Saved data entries
────────

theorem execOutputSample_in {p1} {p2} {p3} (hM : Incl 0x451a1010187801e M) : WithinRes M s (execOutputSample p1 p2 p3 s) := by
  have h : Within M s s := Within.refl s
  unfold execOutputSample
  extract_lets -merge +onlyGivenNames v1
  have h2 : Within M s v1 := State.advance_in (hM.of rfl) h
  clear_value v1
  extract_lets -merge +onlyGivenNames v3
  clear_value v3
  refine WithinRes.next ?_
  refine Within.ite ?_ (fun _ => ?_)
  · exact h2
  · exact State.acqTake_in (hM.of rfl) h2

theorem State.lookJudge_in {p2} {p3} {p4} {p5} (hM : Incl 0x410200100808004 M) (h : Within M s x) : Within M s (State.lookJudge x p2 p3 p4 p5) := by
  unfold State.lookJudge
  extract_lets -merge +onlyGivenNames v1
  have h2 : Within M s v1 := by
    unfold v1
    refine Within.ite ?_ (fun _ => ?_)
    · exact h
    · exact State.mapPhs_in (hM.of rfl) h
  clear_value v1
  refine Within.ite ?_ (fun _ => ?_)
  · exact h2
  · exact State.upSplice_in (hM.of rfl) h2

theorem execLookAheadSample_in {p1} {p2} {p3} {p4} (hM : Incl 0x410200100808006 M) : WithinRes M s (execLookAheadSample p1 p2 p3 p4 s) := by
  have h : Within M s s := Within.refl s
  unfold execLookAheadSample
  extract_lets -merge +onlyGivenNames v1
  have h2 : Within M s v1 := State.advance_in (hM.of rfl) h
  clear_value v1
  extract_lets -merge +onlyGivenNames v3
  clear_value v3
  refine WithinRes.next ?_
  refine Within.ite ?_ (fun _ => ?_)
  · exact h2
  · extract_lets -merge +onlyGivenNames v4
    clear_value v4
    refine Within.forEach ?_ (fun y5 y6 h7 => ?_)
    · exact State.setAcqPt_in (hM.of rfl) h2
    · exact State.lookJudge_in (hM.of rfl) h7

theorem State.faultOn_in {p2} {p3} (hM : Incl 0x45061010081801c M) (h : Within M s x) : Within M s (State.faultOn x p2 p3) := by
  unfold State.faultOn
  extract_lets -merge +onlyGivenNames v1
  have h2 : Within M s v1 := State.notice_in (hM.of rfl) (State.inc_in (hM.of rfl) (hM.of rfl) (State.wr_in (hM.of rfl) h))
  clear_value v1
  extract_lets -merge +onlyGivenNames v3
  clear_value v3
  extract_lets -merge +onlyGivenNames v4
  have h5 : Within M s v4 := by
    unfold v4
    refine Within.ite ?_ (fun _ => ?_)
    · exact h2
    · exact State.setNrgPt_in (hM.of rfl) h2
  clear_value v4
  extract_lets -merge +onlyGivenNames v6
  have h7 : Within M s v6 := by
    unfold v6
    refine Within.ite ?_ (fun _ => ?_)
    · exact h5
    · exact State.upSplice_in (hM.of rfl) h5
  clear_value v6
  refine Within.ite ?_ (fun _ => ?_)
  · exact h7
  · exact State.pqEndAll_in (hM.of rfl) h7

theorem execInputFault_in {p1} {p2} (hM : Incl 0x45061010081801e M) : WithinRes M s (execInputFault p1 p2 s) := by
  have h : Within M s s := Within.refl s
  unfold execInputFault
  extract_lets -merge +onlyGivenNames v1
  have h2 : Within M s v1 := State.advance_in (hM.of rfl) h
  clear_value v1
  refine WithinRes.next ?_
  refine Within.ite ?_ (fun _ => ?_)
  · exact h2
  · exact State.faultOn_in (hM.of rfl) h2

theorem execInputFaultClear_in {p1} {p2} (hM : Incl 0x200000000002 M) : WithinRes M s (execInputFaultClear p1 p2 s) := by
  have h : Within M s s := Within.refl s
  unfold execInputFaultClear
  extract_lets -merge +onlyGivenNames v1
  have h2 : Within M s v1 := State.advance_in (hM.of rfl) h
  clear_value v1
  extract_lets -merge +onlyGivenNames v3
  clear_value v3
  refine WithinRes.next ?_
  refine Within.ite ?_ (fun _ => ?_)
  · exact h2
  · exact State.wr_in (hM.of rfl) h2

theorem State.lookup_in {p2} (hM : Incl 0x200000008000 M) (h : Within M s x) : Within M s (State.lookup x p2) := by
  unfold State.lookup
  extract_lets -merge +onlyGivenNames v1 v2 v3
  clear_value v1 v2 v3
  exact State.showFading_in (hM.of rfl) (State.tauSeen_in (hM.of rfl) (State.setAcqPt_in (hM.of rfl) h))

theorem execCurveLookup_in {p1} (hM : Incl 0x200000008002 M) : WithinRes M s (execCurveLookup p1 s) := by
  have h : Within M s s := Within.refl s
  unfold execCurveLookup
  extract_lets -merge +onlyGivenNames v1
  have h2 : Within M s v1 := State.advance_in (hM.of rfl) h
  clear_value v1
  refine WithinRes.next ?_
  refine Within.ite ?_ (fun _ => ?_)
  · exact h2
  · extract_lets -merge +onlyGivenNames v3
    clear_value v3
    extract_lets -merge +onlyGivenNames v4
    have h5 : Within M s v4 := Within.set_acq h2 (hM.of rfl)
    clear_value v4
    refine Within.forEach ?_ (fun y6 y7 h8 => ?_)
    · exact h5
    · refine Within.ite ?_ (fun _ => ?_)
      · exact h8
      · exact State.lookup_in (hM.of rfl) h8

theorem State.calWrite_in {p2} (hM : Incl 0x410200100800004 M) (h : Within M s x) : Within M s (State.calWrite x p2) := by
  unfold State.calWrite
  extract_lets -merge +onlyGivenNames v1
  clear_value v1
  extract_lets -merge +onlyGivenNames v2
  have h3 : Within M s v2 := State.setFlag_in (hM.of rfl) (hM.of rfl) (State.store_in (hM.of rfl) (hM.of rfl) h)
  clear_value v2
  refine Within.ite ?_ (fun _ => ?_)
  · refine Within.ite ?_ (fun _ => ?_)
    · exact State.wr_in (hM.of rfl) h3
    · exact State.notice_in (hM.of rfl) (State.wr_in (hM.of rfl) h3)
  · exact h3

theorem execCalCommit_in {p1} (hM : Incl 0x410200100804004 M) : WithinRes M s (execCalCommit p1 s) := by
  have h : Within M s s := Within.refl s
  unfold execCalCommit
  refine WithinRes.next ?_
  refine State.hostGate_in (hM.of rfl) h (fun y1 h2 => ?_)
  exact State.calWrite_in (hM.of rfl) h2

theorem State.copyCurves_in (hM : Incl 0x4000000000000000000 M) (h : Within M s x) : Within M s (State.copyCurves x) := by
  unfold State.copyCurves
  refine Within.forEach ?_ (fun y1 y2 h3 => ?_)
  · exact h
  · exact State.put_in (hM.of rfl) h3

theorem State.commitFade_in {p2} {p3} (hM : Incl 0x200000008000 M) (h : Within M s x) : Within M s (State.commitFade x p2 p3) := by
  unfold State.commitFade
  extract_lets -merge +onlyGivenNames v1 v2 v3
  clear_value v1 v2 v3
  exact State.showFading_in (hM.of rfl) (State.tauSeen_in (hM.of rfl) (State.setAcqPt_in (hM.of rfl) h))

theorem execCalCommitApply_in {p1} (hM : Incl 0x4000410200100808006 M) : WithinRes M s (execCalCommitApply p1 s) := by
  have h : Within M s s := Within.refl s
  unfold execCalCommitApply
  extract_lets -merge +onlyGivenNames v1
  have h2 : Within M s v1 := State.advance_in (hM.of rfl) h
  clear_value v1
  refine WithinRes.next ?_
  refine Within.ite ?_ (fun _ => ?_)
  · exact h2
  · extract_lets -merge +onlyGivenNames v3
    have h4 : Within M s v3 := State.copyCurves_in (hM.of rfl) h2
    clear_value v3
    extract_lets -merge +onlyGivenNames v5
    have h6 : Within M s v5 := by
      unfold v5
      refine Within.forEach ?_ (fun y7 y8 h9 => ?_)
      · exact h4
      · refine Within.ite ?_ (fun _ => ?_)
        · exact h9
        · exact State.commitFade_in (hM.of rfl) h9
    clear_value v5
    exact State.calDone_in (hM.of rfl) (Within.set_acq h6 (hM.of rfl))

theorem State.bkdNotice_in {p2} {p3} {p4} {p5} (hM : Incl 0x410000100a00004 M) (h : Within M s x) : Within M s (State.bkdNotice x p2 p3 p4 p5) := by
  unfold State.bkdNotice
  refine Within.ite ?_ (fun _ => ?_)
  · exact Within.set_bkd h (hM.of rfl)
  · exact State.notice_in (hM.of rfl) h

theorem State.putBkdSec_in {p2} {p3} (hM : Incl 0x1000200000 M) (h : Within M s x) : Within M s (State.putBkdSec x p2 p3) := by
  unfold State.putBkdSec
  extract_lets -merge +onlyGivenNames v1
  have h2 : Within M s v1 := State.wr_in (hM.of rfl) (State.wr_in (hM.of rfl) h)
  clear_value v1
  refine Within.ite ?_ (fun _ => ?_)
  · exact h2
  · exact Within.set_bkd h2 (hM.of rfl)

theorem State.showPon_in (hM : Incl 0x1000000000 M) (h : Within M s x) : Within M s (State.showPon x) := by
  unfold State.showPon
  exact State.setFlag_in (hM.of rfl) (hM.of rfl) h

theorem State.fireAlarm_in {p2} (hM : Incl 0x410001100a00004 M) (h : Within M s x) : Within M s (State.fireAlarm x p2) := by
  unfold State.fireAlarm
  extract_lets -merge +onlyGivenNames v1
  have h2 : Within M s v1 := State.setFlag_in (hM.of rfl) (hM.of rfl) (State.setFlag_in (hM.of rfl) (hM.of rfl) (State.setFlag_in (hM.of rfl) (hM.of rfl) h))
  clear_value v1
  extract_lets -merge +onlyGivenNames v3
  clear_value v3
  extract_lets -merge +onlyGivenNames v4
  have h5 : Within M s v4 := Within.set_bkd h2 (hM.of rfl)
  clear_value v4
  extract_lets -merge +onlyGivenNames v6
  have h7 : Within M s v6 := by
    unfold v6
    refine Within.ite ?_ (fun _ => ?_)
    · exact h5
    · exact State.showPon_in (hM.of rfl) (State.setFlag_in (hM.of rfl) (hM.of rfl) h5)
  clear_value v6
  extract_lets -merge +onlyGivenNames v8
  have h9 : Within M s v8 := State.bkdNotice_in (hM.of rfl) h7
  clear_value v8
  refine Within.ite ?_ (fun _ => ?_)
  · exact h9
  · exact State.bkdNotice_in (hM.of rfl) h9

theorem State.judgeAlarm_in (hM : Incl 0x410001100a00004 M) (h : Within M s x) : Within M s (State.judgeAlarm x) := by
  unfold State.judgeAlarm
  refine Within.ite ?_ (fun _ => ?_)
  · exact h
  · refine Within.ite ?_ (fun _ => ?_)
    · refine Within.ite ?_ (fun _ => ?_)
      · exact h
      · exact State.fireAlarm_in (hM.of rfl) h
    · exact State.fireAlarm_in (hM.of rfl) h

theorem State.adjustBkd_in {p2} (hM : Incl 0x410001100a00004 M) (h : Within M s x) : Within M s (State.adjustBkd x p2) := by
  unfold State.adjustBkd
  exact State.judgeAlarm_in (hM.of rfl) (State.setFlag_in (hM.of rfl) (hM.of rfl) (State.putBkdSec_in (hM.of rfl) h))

────────

Exercise instructions —
Return all lines from the data that include the string "forEach".

Finished task —
    refine Within.forEach ?_ (fun y5 y6 h7 => ?_)
    refine Within.forEach ?_ (fun y6 y7 h8 => ?_)
  refine Within.forEach ?_ (fun y1 y2 h3 => ?_)
      refine Within.forEach ?_ (fun y7 y8 h9 => ?_)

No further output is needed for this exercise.